Question

Prove that: \[\sqrt{\dfrac{1-\cos A}{1+\cos A}}=\text{cosec}A-\cot A\]

Answer 1

Hint: We will begin with the left hand side of the equation (1) and then we will solve the right side of the equation (1) and we will get the same answer from both the sides. We will use the formulas \[1-\cos A=2{{\sin }^{2}}\dfrac{A}{2}\] and \[1+\cos A=2{{\cos }^{2}}\dfrac{A}{2}\] to prove the expression.
Complete step-by-step answer:

It is mentioned in the question that \[\sqrt{\dfrac{1-\cos A}{1+\cos A}}=\text{cosec}A-\cot A........(1)\]

Now solving the right hand side of the equation (1) we get,

\[\Rightarrow \sqrt{\dfrac{1-\cos A}{1+\cos A}}.....(2)\]

We know that \[\cos A={{\cos }^{2}}\dfrac{A}{2}-{{\sin }^{2}}\dfrac{A}{2}.......(3)\]
So converting the cos term to sin in the right hand side of the equation (3) we get,

\[\begin{align}

  & \cos A=1-{{\sin }^{2}}\dfrac{A}{2}-{{\sin }^{2}}\dfrac{A}{2} \\

 & \cos A=1-2{{\sin }^{2}}\dfrac{A}{2}......(4) \\

\end{align}\]

Rearranging equation (4) we get,

\[1-\cos A=2{{\sin }^{2}}\dfrac{A}{2}......(5)\]

Similarly converting the sin term to cos in the right hand side of the equation (3) we get,

\[\begin{align}

  & \cos A={{\cos }^{2}}\dfrac{A}{2}-1+{{\cos }^{2}}\dfrac{A}{2} \\

 & \cos A=2{{\cos }^{2}}\dfrac{A}{2}-1........(6) \\

\end{align}\]

Rearranging equation (6) we get,

\[1+\cos A=2{{\cos }^{2}}\dfrac{A}{2}........(7)\]

Now substituting the values of 1-cosA from equation (5) and 1+cosA from equation (7) in equation (2) w get,

\[\Rightarrow \sqrt{\dfrac{2{{\sin }^{2}}\dfrac{A}{2}}{2{{\cos }^{2}}\dfrac{A}{2}}}.......(8)\]

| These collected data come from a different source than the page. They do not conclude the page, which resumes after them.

/-- What a request asks of a home (R267). -/
inductive PxKind
  /-- Snapshot of the bytes at a physical address into a run of the given words; `group` is what the snapshots of one
  PLD have in common (R274). -/
  | snapshot (pa words slot group : Nat)
  /-- A result run formed by a function of sources (R264, R278, R279). -/
  | operate (fn : HomeFn) (srcs : List PxSrc) (slot ext : Nat)
  /-- A reference drop (R269). -/
  | drop (slot : Nat)
  /-- A copy of a run into a new run of the same home (R269). -/
  | dup (src slot ext : Nat)
  /-- A copy from another home into a temporary run (R266). -/
  | copy (srcHome srcSlot slot ext : Nat)
  /-- A bit of an implicit crossing (R74). -/
  | cross (slot lane : Nat)
  /-- A materialisation of a lane for the pending operation of this identity (R275, R276). -/
  | mat (op lane : Nat)
deriving DecidableEq, Repr, Inhabited

/-- A request of a core to a home, in issue order; `served` once the home has done its part, `lost` with an error
status (R271). `pathSlot` is the slot of a crossing. -/
structure PxReq where
  id : Nat
  core : Nat
  home : Nat
  ctx : Nat
  block : Nat
  warp : Nat
  pathSlot : Nat
  kind : PxKind
  served : Bool
  lost : Bool
  /-- The words that the home has read for it and that are on their way (R74, R266, R275, R276). -/
  data : List Word
  /-- Elapsed time in ns at which the home began to wait for free slots for a copy (R262, R266). -/
  since : Option Nat
  /-- Elapsed time in ns at which it was sent (R297). -/
  sent : Nat
deriving DecidableEq, Repr, Inhabited

/-- What a home has answered to a request for chunks: nothing yet, the base slots of the chunks it grants, or the detail of its
refusal (R262). -/
inductive ChunkAnswer
  | none
  | granted (bases : List Nat)
  | refused (detail : Nat)
deriving DecidableEq, Repr, Inhabited

/-- A core's request for chunks at a home, with the slot held at issue, whether the home was asked (R261), and its answer, which
travels to the core (R351). -/
structure ChunkReq where
  id : Nat
  core : Nat
  home : Nat
  chunks : Nat
  block : Nat
  warp : Nat
  slot : Nat
  asked : Bool
  /-- BSU cycles (ns) at which the home began to wait (R262). -/
  start : Nat
  answer : ChunkAnswer
deriving DecidableEq, Repr, Inhabited

/-! ### Bank-side units (R283 to R302) -/

/-- The queue heads of a bank context's launch, as the descriptor and the launcher give them (R286, R287). -/
structure BankLaunch where
  /-- Its place in the device's issue order, the warp that issued it with its core, and the time of the memory log then,
  which R299 orders its reads by. -/
  id : Nat
  issuer : Nat × Nat
  core : Nat
  start : Nat
  /-- The channels of the launch. -/
  mask : BitVec 256
  ctx : Nat
  handle : BitVec 16
  block : Nat
  warp : Nat
  argx : DWord
  argn : Word
  arr : Nat
  aentry : Nat
  code : List Word
  /-- Physical base of each 2 MiB span of the region (R285). -/
  region : List Nat
  status : Nat
  notify : Bool
  ref : Bool
  step : Bool
deriving DecidableEq, Repr, Inhabited

/-- The states of a bank context (R293). -/
inductive BankState | none | queued | running | stepped | stopped | done | aborted | reset
deriving DecidableEq, Repr, Inhabited

/-- A bank-kernel context: the two threads and their queues (R283), and what its status record holds (R293). -/
structure BankCtx where
  launch : BankLaunch
  state : BankState
  n : List Word
  x : List DWord
  apc : Nat
  xpc : Nat
  aEnded : Bool
  xEnded : Bool
  /-- The data queue's columns of 64 bytes and the back queue's values, oldest first. -/
  dq : List (List Byte)
  bq : List DWord
  cause : Nat
  thread : Bool
  roff : Word
  ncol : Word
  place : Nat × Nat × Nat
deriving DecidableEq, Repr, Inhabited

/-- A channel and its BSU: four bank contexts, the launches queued there (R284, R287), the next context in
round-robin order, and the rows marked refreshed and disturbed (R296). -/
structure Chan where
  cx : List (Option BankCtx)
  queue : List BankLaunch
  turn : Nat
  marked : List (Nat × Nat)
  disturb : List ((Nat × Nat) × Nat)
  /-- BSU cycles since the sequencer last retired a microinstruction while it had work (R298). -/
  idle : Nat
  /-- Column commands left in the burst under way, and the elapsed time in ns since which one has waited (R297). -/
  burst : Nat
  waiting : Option Nat
  /-- Rows whose refresh has reached its deadline in this window (R297). -/
  due : List (Nat × Nat)
deriving DecidableEq, Repr, Inhabited

/-! ### Cores, translation and contexts -/

/-- An entry of a core's TLB or a die's last-level TLB (R163). -/
structure TlbEntry where
  /-- Core number, or 256 + die. -/
  home : Nat
  ctx : Nat
  base : Nat
  size : Nat
  pa : Nat
  /-- Physical address of the page-table entry. -/
  pte : Nat
  x : Bool
  w : Bool
  win : Option Nat
  a : Bool
  d : Bool
  /-- It was dropped for room: it translates nothing, and its A and D bits wait for a point of R163. -/
  out : Bool
deriving DecidableEq, Repr, Inhabited

/-- A core (R7, R91, R93): the context it has taken up with its partition, when it took it up, whether it still
takes blocks, its engine error (R177), its constant cache, its reservation of proxy chunks and the holder of its
emergency reserve (R97). -/
structure Core where
  ctx : Option Nat
  part : Word
  taken : Nat
  closed : Bool
  /-- The waiting context for which it stopped taking blocks of its own (R93). -/
  next : Option Nat
  engErr : Option VAddr
  consts : List Host.Cell
  chunks : List Chunk
  parks : List (Nat × Nat × Nat × Nat × Nat)
  holder : Option (Nat × Nat)
deriving DecidableEq, Repr, Inhabited

/-- A publish window of a context, as its table was loaded, with the visible side (R183). -/
structure Window where
  phys1 : Nat
  phys0 : Nat
  vbase : Nat
  size : Nat
  cur : Bool
  v : Bool
deriving DecidableEq, Repr, Inhabited

/-- A fault record (R319). -/
structure FaultRec where
  addr : DWord
  pc : DWord
  core : Nat
  kind : Nat
  detail : Byte
  code : Byte
  wait : Option Nat
deriving DecidableEq, Repr, Inhabited

/-- A context's control registers (R314 to R319) and what the device keeps for it. -/
structure Ctx where
  live : Bool
  stop : Bool
  schedExp : Word
  memExp : Word
  circExp : Word
  pxExp : Word
  pxLost : List Word
  ctxQerr : Word
  partWord : Word
  pxQuota : Word
  /-- CIRC_QUOTA.LIMIT (R222); USED is counted from the ring. -/
  circLimit : Nat
  trapVec : DWord
  trapLen : Word
  ptRoot : DWord
  privBase : DWord
  pwBase : DWord
  qdBase : DWord
  saveBase : DWord
  frBase : DWord
  frHead : Word
  frTail : Word
  coreMask : List Word
  privSize : Word
  saveSize : Word
  windows : List Window
  /-- Fault records the device holds because the ring is full (R319). -/
  heldRecs : List FaultRec
  /-- The launch handle counter (R287). -/
  handles : BitVec 16
deriving DecidableEq, Repr, Inhabited

/-- What waits for a page to become resident (R380). -/
inductive FaultWaiter
  | warp (block warp slot : Nat)
  | replay (block : Nat)
  | swap (block : Nat)
  | xfer (id : Nat)
  | dispatch (record : Nat)
deriving DecidableEq, Repr, Inhabited

/-- A wait on a page with P = 0: the address and access, the record posted for it (none while it is held), and
whether FR_HEAD has passed it (R380). -/
structure FaultWait where
  id : Nat
  ctx : Nat
  va : Nat
  write : Bool
  fetch : Bool
  waiter : FaultWaiter
  seq : Option Word
  passed : Bool
  /-- What its fault record names beside the address: word address, core and trap code (R319). -/
  pc : DWord
  core : Nat
  code : Nat
deriving DecidableEq, Repr, Inhabited

/-! ### Dispatch (R84 to R95) -/

/-- A variant table entry (R90). -/
structure Variant where
  swmap : Nat
  sctab : Nat
  entry : Nat
  accl : Nat
  spad : Nat
  nwarp : Nat
  regb : Nat
deriving DecidableEq, Repr, Inhabited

Cancelling similar terms in equation (5) we get,

\[\Rightarrow \sqrt{{{\tan }^{2}}\dfrac{A}{2}}=\tan \dfrac{A}{2}.......(9)\]

Now solving the right hand side of the equation (1) we get,

\[\Rightarrow \text{cosec}A-\cot A.........(10)\]

Simplifying both the terms in equation (10) we get,

\[\Rightarrow \dfrac{1}{\sin A}-\dfrac{\cos A}{\sin A}.........(11)\]

Now taking the LCM in equation (11) and solving we get,

\[\Rightarrow \dfrac{1-\cos A}{\sin A}.........(12)\]

We know that \[\sin A=2\sin \dfrac{A}{2}\cos \dfrac{A}{2}\] so substituting it in equation (12)

and also substituting from equation (5) in equation (12) and solving we get,

\[\Rightarrow \dfrac{2{{\sin }^{2}}\dfrac{A}{2}}{2\sin \dfrac{A}{2}\cos \dfrac{A}{2}}=\dfrac{\sin \dfrac{A}{2}}{\cos \dfrac{A}{2}}=\tan \dfrac{A}{2}......(13)\]

Hence from equation (9) and equation (13) we can see that the answer is the same on solving both sides. Hence we have proved equation (1).

Note: In trigonometry remembering the formulas and the identities is very important because then it becomes easy. We may get confused at first seeing square root but we have to remember the formulas \[1-\cos A=2{{\sin }^{2}}\dfrac{A}{2}\] and \[1+\cos A=2{{\cos }^{2}}\dfrac{A}{2}\] then we can solve this. In equation (10) we need to transform the whole equation in terms of sin and cos.